**Problem details**
Write out exactly the lines of the entries below from the one holding "swapLow 16 (toBig" to the one holding "swapLow 64 (toBig", inclusive, and leave out all other lines.

**Record extracts**
[Start of section]

-- ==== Sys2Proof/Machine/Swap.lean ====
section
/-! DEFINITION. The byte swaps: code END of classes ALU and ALU64 (40_arithmetic.md R170 to R179). -/

namespace Sys2Proof.Machine

/-- A byte swap of width `w` (40_arithmetic.md R170): the low `w` bits of the destination are swapped
or kept, and the result is zero-extended to 64 bits. -/
def swapLow (w : Nat) (f : BitVec w → BitVec w) (dst : Reg) (s : State) : Result :=
  aluUnary (fun a => (f (a.setWidth w)).setWidth 64) dst s

/-- `le16` (40_arithmetic.md R171). -/
def execLe16 (dst : Reg) (s : State) : Result :=
  swapLow 16 (toLittle s.params.hostEndian) dst s

/-- `le32` (40_arithmetic.md R172). -/
def execLe32 (dst : Reg) (s : State) : Result :=
  swapLow 32 (toLittle s.params.hostEndian) dst s

/-- `le64` (40_arithmetic.md R173). -/
def execLe64 (dst : Reg) (s : State) : Result :=
  swapLow 64 (toLittle s.params.hostEndian) dst s

/-- `be16` (40_arithmetic.md R174). -/
def execBe16 (dst : Reg) (s : State) : Result :=
  swapLow 16 (toBig s.params.hostEndian) dst s

/-- `be32` (40_arithmetic.md R175). -/
def execBe32 (dst : Reg) (s : State) : Result :=
  swapLow 32 (toBig s.params.hostEndian) dst s

/-- `be64` (40_arithmetic.md R176). -/
def execBe64 (dst : Reg) (s : State) : Result :=
  swapLow 64 (toBig s.params.hostEndian) dst s

/-- `bswap16` (40_arithmetic.md R177). -/
def execBswap16 (dst : Reg) (s : State) : Result :=
  swapLow 16 bswapN dst s

/-- `bswap32` (40_arithmetic.md R178). -/
def execBswap32 (dst : Reg) (s : State) : Result :=
  swapLow 32 bswapN dst s

/-- `bswap64` (40_arithmetic.md R179). -/
def execBswap64 (dst : Reg) (s : State) : Result :=
  swapLow 64 bswapN dst s

end Sys2Proof.Machine
end

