-- ==== Sys2Proof/Machine/Fetch.lean ====
section
/-! DEFINITION. Fetching the instruction at the program counter (30_encoding.md R96), and placing
slots in a program. -/

namespace Sys2Proof.Machine

/-- The fault a decode error is (60_exceptions.md R302, R310). -/
def faultOfDecode (pc : Nat) : DecodeError → Fault
  | .illegalEncoding => .illegalEncoding pc
  | .legacyPacketAccess => .unsupported pc .legacyPacketAccess

/-- The instruction at `pc`, or the fault of step 1 to 8 of 30_encoding.md R96. -/
def fetch (s : State) : Except Fault Instr :=
  match s.program[s.pc]? with
  | none => .error (.pcOutOfRange s.pc s.pc)
  | some first =>
    match decode s.params.hostEndian s.params.groups first s.program[s.pc + 1]? with
    | .ok i => .ok i
    | .error e => .error (faultOfDecode s.pc e)

/-- A slot of zeros. It spells no instruction (44_immediate64.md R289). -/
def zeroSlot : Slot := ⟨0, 0, 0, 0, 0, 0, 0, 0⟩

/-- The program with the two slots at indices `k` and `k + 1`; slots missing before them are zero. -/
def placeSlots (program : List Slot) (k : Nat) (a b : Slot) : List Slot :=
  program.take k ++ List.replicate (k - program.length) zeroSlot ++ [a, b] ++ program.drop (k + 2)

end Sys2Proof.Machine
end

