-- ==== Sys2Proof/Machine/Step.lean ====
section
/-! DEFINITION. One step of the machine (30_encoding.md R96; 70_reset_and_hazards.md R360), and the
state in which the next step runs a given word. -/

namespace Sys2Proof.Machine

/-- One step: a running machine fetches the instruction at `pc` and executes it. "`Exited` and `Faulted`
are terminal: no instruction executes after them" (10_state.md R33): an exited machine stays as it
is, a faulted one answers its fault again (log 11). -/
def step (s : State) : Host.Outcome State Fault Refusal :=
  match s.status with
  | .exited _ => .next s
  | .faulted f => .fault f
  | .running =>
    match fetch s with
    | .ok i => exec i s
    | .error f => .fault f

/-- `s` with the instruction of a word of the opcode table at `pc` (log 8, log 14): its slot and the
slot after it are placed in the program, and the machine is running. -/
def State.withFetchWord (s : State) (nbits w : Nat) : State :=
  let slots := slotsOfTableWord s.params.hostEndian nbits w
  { s with program := placeSlots s.program s.pc slots.1 slots.2, status := .running }

end Sys2Proof.Machine
end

[End of section]

**Completed task**
  swapLow 16 (toBig s.params.hostEndian) dst s

/-- `be32` (40_arithmetic.md R175). -/
def execBe32 (dst : Reg) (s : State) : Result :=
  swapLow 32 (toBig s.params.hostEndian) dst s

/-- `be64` (40_arithmetic.md R176). -/
def execBe64 (dst : Reg) (s : State) : Result :=
  swapLow 64 (toBig s.params.hostEndian) dst s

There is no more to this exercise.